Women’s involvement in map history is notoriously limited. However, there are several honorable exceptions, one of whom is geologist Marie Tharp, who began studying the ocean floor at Columbia University in the US in 1948. Over the next 20 years, she compiled data pointing to the theory that continental drift—the movement of the Earth’s continents across the ocean bed—was occurring due to the shift of tectonic plates (large pieces of the Earth’s crust). Unfortunately, as a woman, Tharp was not allowed on board the exploratory sea voyages that measured the oceans’ depth and contours; so, she worked with a male collaborator, Bruce Heezen, to assess the data.

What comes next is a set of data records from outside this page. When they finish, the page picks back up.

/-- R80, R331, R341 to R347: the traversal instructions: their checks, and what each does when they pass and the thread's
earlier stores are performed. That children are linked from the 66th on, and that what a unit knew of a drained ray is kept
with the bytes of its record, are the model's choices (log entries 45, 44). -/
def Obligations.TraversalInstructions : Prop :=
  ∀ (s : State) (c : Nat) (k : SlotN) (t : Thread) (g : Guard) (rd rs1 rs2 : XReg) (mode : Fin 2),
    s.Ready c k t { guard := g, src := [rs1, rs2], dst := [rd], custom3 := true } →
    let x := t.a.xr rs1
    let y := t.a.xr rs2
    let cl := clusterOf c
    let me := t.ref c
    let illegal (i : Instr) (v : Word) : Prop := s.Traps c k t i { cause := 2, val := s.curWord.setWidth 64, val2 := v }
    -- TRACE
    (x.toNat % 64 ≠ 0 → s.Traps c k t (.trace g rd rs1) { cause := 4, val := x }) ∧
    (x.toNat % 64 = 0 → s.recordHandle c x.toNat = none → s.Traps c k t (.trace g rd rs1) { cause := 5, val := x }) ∧
    (∀ h key s1 u, x.toNat % 64 = 0 → s.recordHandle c x.toNat = some h → handleFor s c k h = .ok s key →
      s.Commits c k t s1 u → u.psc0 = 0 → s1.spanLock [(key, 256)] (some (c, k)) = none → s1.bad = [] →
      (s1.byte (key + 0x30) ≠ 0 → u.trapReady = true → exec (.trace g rd rs1) s =
        .next (s1.takeTrap c k { cause := 2, val := s1.curWord.setWidth 64, val2 := h })) ∧
      (s1.byte (key + 0x30) = 0 → s1.rayRoom c = true → ∃ s', exec (.trace g rd rs1) s = .next s' ∧
        s' = complete (s1.startRay c h key me false) c k { ws := [.x rd h] } ∧
        (badRecord (s1.bytes key 256) = false →
          (s'.core c).c.tv.rays = (s1.core c).c.tv.rays ++ [rayOf (s1.bytes key 256) h me (((s1.core c).part).getD 0)] ∧
          s'.byte (key + 0x30) = 1 ∧ (∀ j < 0x40, s'.byte (key + 0x40 + j) = 0) ∧
          ∀ q, q < key ∨ key + 256 ≤ q → s'.byte q = s1.byte q)) ∧
      (s1.byte (key + 0x30) = 0 → s1.rayRoom c = false →
        exec (.trace g rd rs1) s = .next (s1.park c k (.cond .rayRoom)))) ∧
    -- TWAIT
    (∀ s1 u, (x = 0 ∨ ∃ key, handleFor s c k x = .ok s key) → s.Commits c k t s1 u →
      (∀ s2 v, s1.takeRay c me x = some (s2, v) → exec (.twait g rd rs1) s = .next (s2.done c k (u.wx rd v))) ∧
      (s1.takeRay c me x = none → s1.ownsRay c me x = false → exec (.twait g rd rs1) s = .next (s1.done c k (u.wx rd 0))) ∧
      (s1.takeRay c me x = none → s1.ownsRay c me x = true →
        exec (.twait g rd rs1) s = .next (s1.park c k (.cond (.rayEvent x rd))))) ∧
    -- TRESUME, TACCEPT, TIGNORE, TTERM
    (∀ key s1 u, handleFor s c k x = .ok s key → s.Commits c k t s1 u → u.psc0 = 0 →
      s1.spanLock [(key, 256)] (some (c, k)) = none →
      let refused (i : Instr) : Prop := u.trapReady = true →
        exec i s = .next (s1.takeTrap c k { cause := 2, val := s1.curWord.setWidth 64, val2 := x })
      let attrs := wordsAt (s1.bytes key 256) 0x70 4
      (s1.answered c key x me = none → refused (.tresume g rs1 rs2) ∧ refused (.taccept g rs1) ∧ refused (.tignore g rs1) ∧
        refused (.tterm g rs1)) ∧
      (∀ d r load, s1.answered c key x me = some (d, r, load) →
        (r.status ≠ 3 → refused (.taccept g rs1) ∧ refused (.tignore g rs1) ∧ refused (.tterm g rs1)) ∧
        (y.toNat / 2 ^ 33 ≠ 0 → refused (.tresume g rs1 rs2)) ∧
        (let goes (i : Instr) (a : Option (Ray × Bool)) : Prop := (a = none → refused i) ∧ ∀ z ends, a = some (z, ends) →
            (load = true → s1.rayRoom c = false → exec i s = .next (s1.park c k (.cond .rayRoom))) ∧
            (load = false ∨ s1.rayRoom c = true →
              let s2 := if load then s1.modTv d fun v => { v with rays := v.rays ++ [z] } else s1
              exec i s = .next (complete (if ends then s2.endRay d { z with term := true } 4 0 else s2.goOn d z) c k {}))
         goes (.tresume g rs1 rs2) (r.answer load (.tresume g rs1 rs2) y (rs2 == 0) attrs) ∧
         goes (.taccept g rs1) (r.answer load (.taccept g rs1) (t.a.xr 0) true attrs) ∧
         goes (.tignore g rs1) (r.answer load (.tignore g rs1) (t.a.xr 0) true attrs) ∧
         goes (.tterm g rs1) (r.answer load (.tterm g rs1) (t.a.xr 0) true attrs)))) ∧
    -- TSPAWN
    (∀ key ckey s1 u, handleFor s c k x = .ok s key → handleFor s c k y = .ok s ckey → s.Commits c k t s1 u → u.psc0 = 0 →
      s1.spanLock [(ckey, 256)] (some (c, k)) = none →
      let depth := s1.num (key + 0x34) 1 + 1
      (s1.rayCode cl key x ≠ some 3 → u.trapReady = true → exec (.tspawn g rd rs1 rs2) s =
        .next (s1.takeTrap c k { cause := 2, val := s1.curWord.setWidth 64, val2 := 0 })) ∧
      (s1.rayCode cl key x = some 3 → s1.byte (ckey + 0x30) = 0 →
        (8 < depth → exec (.tspawn g rd rs1 rs2) s = .next (s1.done c k ((u.wx rd 0).wp 1 false))) ∧
        (depth ≤ 8 → (s1.core c).c.tv.children.length < 65 → ∃ s', exec (.tspawn g rd rs1 rs2) s = .next s' ∧
          s'.slot c k = .thread (((u.wx rd y).wp 1 true).finish none 4) ∧
          (s'.core c).c.tv.children = (s1.core c).c.tv.children ++ [(y, me)] ∧
          s'.byte (ckey + 0x34) = BitVec.ofNat 8 depth) ∧
        (∀ e link, depth ≤ 8 → 65 ≤ (s1.core c).c.tv.children.length → (s1.core c).c.tv.children.getLast? = some e →
          s1.clusterKey cl (e.1.toNat + 0x40) = some link → s1.spanLock [(link, 8)] (some (c, k)) = none →
          ∃ s', exec (.tspawn g rd rs1 rs2) s = .next s' ∧ s'.slot c k = .thread (((u.wx rd y).wp 1 true).finish none 4) ∧
          (s'.core c).c.tv.children = (s1.core c).c.tv.children ++ [(y, me)] ∧ s'.bytes link 8 = leBytes 8 y.toNat))) ∧
    -- TRSAVE
    (∀ key s1 u, handleFor s c k x = .ok s key → s.Commits c k t s1 u → u.psc0 = 0 →
      s1.spanLock [(key, 256)] (some (c, k)) = none →
      (s1.rayAt cl x = none → exec (.trsave g rs1) s = .next (s1.done c k u)) ∧
      (∀ d r, s1.rayAt cl x = some (d, r) →
        let s2 := s1.drainRay d x (r.prims.length + 2)
        let own := (s2.core d).c.tv.rays.find? fun r => r.handle == x
        (∀ b, s1.clusterKey cl r.spill = some b → s1.spanLock [(b, 512)] (some (c, k)) = none) →
        (own = none → exec (.trsave g rs1) s = .next (s2.replied c k (s2.thr c k) {})) ∧
        (∀ r1 s3 r2, own = some r1 → r1.sink s2 d 12 (some (c, k)) = (s3, .ok r2) → ∃ s', exec (.trsave g rs1) s = .next s' ∧
          s'.drained = (r2, recordImage (s'.bytes key 256)) :: s3.drained ∧ (∀ z ∈ (s'.core d).c.tv.rays, z.handle ≠ x)) ∧
        (∀ r1 s3 p, own = some r1 → r1.sink s2 d 12 (some (c, k)) = (s3, .error (some p)) →
          ∃ s', exec (.trsave g rs1) s = .next s' ∧ (∀ z ∈ (s'.core d).c.tv.rays, z.handle ≠ x)))) ∧
    -- HHTINV
    (x.toNat / 2 ^ 12 ≠ 0 → illegal (.hhtinv g mode rs1 rs2) x) ∧
    (x.toNat / 2 ^ 12 = 0 → y.toNat / 2 ^ 16 ≠ 0 → illegal (.hhtinv g mode rs1 rs2) y) ∧
    (∀ s1 u p, x.toNat / 2 ^ 12 = 0 → y.toNat / 2 ^ 16 = 0 → s.Commits c k t s1 u → u.psc0 = 0 → s1.partOf c = some p →
      ∃ s', exec (.hhtinv g mode rs1 rs2) s = .next s' ∧
      s'.slot c k = .thread (u.parkedOn (s1.core c).cycle s1.curWord (.reply ((s1.core c).cycle + 1) false {})) ∧
      ∀ r ∈ p.cfg.rows, ∀ h, h ∈ (s'.cluster (r.1 * 64 + r.2 * 2)).hints ↔
        h ∈ (s1.cluster (r.1 * 64 + r.2 * 2)).hints ∧
        ¬(p.cfg.ways.getLsbD h.way = true ∧ h.ctx = x.toNat ∧ (mode = 1 → h.gen = y.toNat)))

/-- R336, R340, R343, R345, R348, R349: the steps of a traversal unit for a ray that walks: what the next part of its walk
comes to decides which step moves it; a ray without an owner ends ABORTED at its next node boundary; children start in
order; while a lock covers its record no step writes it. That a ray without an owner stands at a boundary when it is
suspended or has no primitive left is the model's choice (log entry 46). -/
def Obligations.TraversalUnit : Prop :=
  ∀ (s : State),
    let c := s.subject.core
    let v := (s.core c).c.tv
    (∀ r, s.subjectRay = some r → (s.findRef r.owner).isSome = true ∨ r.prims ≠ [] → r.status = 1 →
      let held := s.recordHeld c r.handle
      (∀ s1 r1, rayStep s c r = .moved s1 r1 →
        exec .rayCandidate s = .next (if r1.status = 2 ∨ r1.status = 3
          then if held then s else ((s1.putRayState c r1).writeRay c r1 false false).rayEvent r1 (r1.status - 1)
          else s1.putRayState c r1) ∧
        exec .stackRestart s = .next s ∧ exec .rayEnd s = .next s ∧ exec .rayFault s = .next s) ∧
      (∀ s1, rayStep s c r = .held s1 → exec .rayCandidate s = .next s1 ∧
        exec .stackRestart s = .next s ∧ exec .rayEnd s = .next s ∧ exec .rayFault s = .next s) ∧
      (rayStep s c r = .restart → exec .stackRestart s = .next ((s.putRayState c r.restart).countRay c 2 1) ∧
        exec .rayCandidate s = .next s ∧ exec .rayEnd s = .next s ∧ exec .rayFault s = .next s) ∧
      (∀ s1 r1 code idx, rayStep s c r = .ended s1 r1 code idx → exec .rayEnd s = .next (if held then s else s1.endRay c r1 code idx) ∧
        exec .rayCandidate s = .next s ∧ exec .stackRestart s = .next s ∧ exec .rayFault s = .next s) ∧
      (∀ s1 p, rayStep s c r = .fault s1 p → exec .rayFault s = .next (if held then s else
          ((s1.putRayState c { r with status := 6 }).writeRay c { r with status := 6 } false false).rayRecord c r p) ∧
        exec .rayCandidate s = .next s ∧ exec .stackRestart s = .next s ∧ exec .rayEnd s = .next s) ∧
      (∀ s1 p, rayStep s c r = .writeFault s1 p → exec .rayFault s = .next (if held then s else (s1.rayRecord c r p).endRay c r 9 0) ∧
        exec .rayCandidate s = .next s ∧ exec .stackRestart s = .next s ∧ exec .rayEnd s = .next s)) ∧
    (∀ r, s.subjectRay = some r → (s.findRef r.owner).isNone = true → r.status ≠ 1 ∨ r.prims = [] →
      exec .rayEnd s = .next (if s.recordHeld c r.handle then s else s.endRay c r 9 0) ∧
      exec .rayCandidate s = .next s ∧ exec .stackRestart s = .next s ∧ exec .rayFault s = .next s) ∧
    (s.subjectRay = none → exec .rayCandidate s = .next s ∧ exec .stackRestart s = .next s ∧ exec .rayEnd s = .next s ∧
      exec .rayFault s = .next s) ∧
    (64 ≤ v.rays.length → exec .childRayStart s = .next s) ∧
    (∀ h o rest, v.rays.length < 64 → v.children = (h, o) :: rest →
      let s1 := s.modTv c fun v => { v with children := rest }
      (s.recordHeld c h = true → exec .childRayStart s = .next s) ∧
      (∀ key, s.recordHeld c h = false → (s.findRef o).isSome = true → s.clusterKey (clusterOf c) h.toNat = some key →
        exec .childRayStart s = .next (s1.startRay c h key o true)) ∧
      (s.recordHeld c h = false → (s.findRef o).isNone = true → exec .childRayStart s = .next s1))

/-- R351 to R354: RSETUP stores a plane block from a vertex block; RCOVER gives a tile's 64 coverage bits by the signs of
its edges and the rule for pixels on an edge; RDEPTH tests and replaces a tile's depths in the own scratchpad. -/
def Obligations.RasterInstructions : Prop :=
  ∀ (s : State) (c : Nat) (k : SlotN) (t : Thread) (g : Guard) (rd rs1 rs2 : XReg),
    s.Ready c k t { guard := g, src := [rd, rs1, rs2], dst := [rd], custom3 := true } →
    let x := t.a.xr rs1
    let y := t.a.xr rs2
    (x.toNat % 16 ≠ 0 → s.Traps c k t (.rsetup g rs1 rs2) { cause := 4, val := x } ∧
      s.Traps c k t (.rcover g rd rs1 rs2) { cause := 4, val := x } ∧
      s.Traps c k t (.rdepth g rd rs1 rs2) { cause := 4, val := x }) ∧
    (x.toNat % 16 = 0 → y.toNat % 16 ≠ 0 → s.Traps c k t (.rsetup g rs1 rs2) { cause := 4, val := y }) ∧
    (∀ v l s0 s1, x.toNat % 16 = 0 → y.toNat % 16 = 0 → readBlock s c k x.toNat 48 = .ok s0 (v, l) →
      storeBlock s0 c k y.toNat (planeBlock v) = .ok s1 () → exec (.rsetup g rs1 rs2) s =
        .next (if l then s1.done c k (s1.thr c k) else s1.replied c k (s1.thr c k) {})) ∧
    (∀ p l s0 u, x.toNat % 16 = 0 → readBlock s c k x.toNat 64 = .ok s0 (p, l) → s0.slot c k = .thread u →
      let vx (i : Nat) : Int := (wordAt p (8 * (i % 3))).toInt
      let vy (i : Nat) : Int := (wordAt p (8 * (i % 3) + 4)).toInt
      let area : Int := (BitVec.ofNat 64 (dwordAt p 0x28)).toInt
      let px (tx : Int) (b : Nat) : Int := (tx + (b % 8 : Nat)) * 256 + 128
      let py (ty : Int) (b : Nat) : Int := (ty + (b / 8 : Nat)) * 256 + 128
      let e (i : Nat) (qx qy : Int) : Int := (vx (i + 2) - vx (i + 1)) * (qy - vy (i + 1)) - (vy (i + 2) - vy (i + 1)) * (qx - vx (i + 1))
      let covered (qx qy : Int) : Prop := (p.getD 0x38 0).getLsbD 0 = false ∧ ∀ i < 3,
        0 < area.sign * e i qx qy ∨ (area.sign * e i qx qy = 0 ∧
          (0 < area.sign * (vy (i + 2) - vy (i + 1)) ∨
            (vy (i + 2) = vy (i + 1) ∧ area.sign * (vx (i + 2) - vx (i + 1)) < 0)))
      (let tx := (y.setWidth 16 : BitVec 16).toInt
        let ty := ((y >>> 16).setWidth 16 : BitVec 16).toInt
        ∃ m : Word, exec (.rcover g rd rs1 rs2) s = .next (if l then s0.done c k (u.wx rd m)
            else s0.replied c k u { ws := [.x rd m] }) ∧
          ∀ b < 64, m.getLsbD b = true ↔ covered (px tx b) (py ty b)) ∧
      (∀ off key off' key', s.place c y.toNat = .own off key →
        s.place c ((y.toNat + 271) % 2 ^ 64) = .own off' key' → y.toNat % 16 = 0 →
        s0.lockHolds c off 272 (some (c, k)) = false → u.overlaps key 272 = false → u.logFull 1 = false →
        badIn s0.bad key 272 = none →
        let tx := (BitVec.ofNat 16 (s0.num key 2)).toInt
        let ty := (BitVec.ofNat 16 (s0.num (key + 2) 2)).toInt
        let z (b : Nat) : Word32 := depthAt p (px tx b) (py ty b)
        let old (b : Nat) : Nat := s0.num (key + 16 + 4 * b) 4
        let passes (b : Nat) : Prop := (t.a.xr rd).getLsbD b = true ∧
          (value .fp32 (z b).toNat).lt (value .fp32 (old b)) = true
        let logged : Thread := { u with chunk := u.chunk.map fun ch =>
          { ch with undo := ((List.range 256).map fun j => (key + 16 + j, s0.byte (key + 16 + j))) :: ch.undo } }
        ∃ s' m, exec (.rdepth g rd rs1 rs2) s = .next s' ∧ s'.slot c k = .thread (if l then (logged.wx rd m).finish none 4
            else logged.parkedOn (s0.core c).cycle s0.curWord (.reply ((s0.core c).cycle + 1) false { ws := [.x rd m] })) ∧
          (∀ b < 64, (m.getLsbD b = true ↔ passes b) ∧
            (passes b → s'.num (key + 16 + 4 * b) 4 = (z b).toNat) ∧
            (¬passes b → s'.num (key + 16 + 4 * b) 4 = old b)) ∧
          ∀ q, q < key + 16 ∨ key + 272 ≤ q → s'.byte q = s0.byte q)) ∧
    (x.toNat % 16 = 0 → (∀ off key, s.place c y.toNat ≠ .own off key) →
      s.Traps c k t (.rdepth g rd rs1 rs2) { cause := 5, val := y })
/-! ### Steps of the cores and what is on its way (R49, R80, R137, R240 to R248, R262, R263, R281, R361, R366, R372) -/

The result was the first map of the ocean floor, showing a dramatic, mountainous underwater landscape that convinced the scientific community of the reality of continental drift.

MARIE THARP

1920–2006

Michigan-born Marie Tharp began work as a geologist and cartographer at the Lamont-Doherty Earth Observatory at Columbia University in 1948, where she also met her lifelong collaborator, Bruce Heezen.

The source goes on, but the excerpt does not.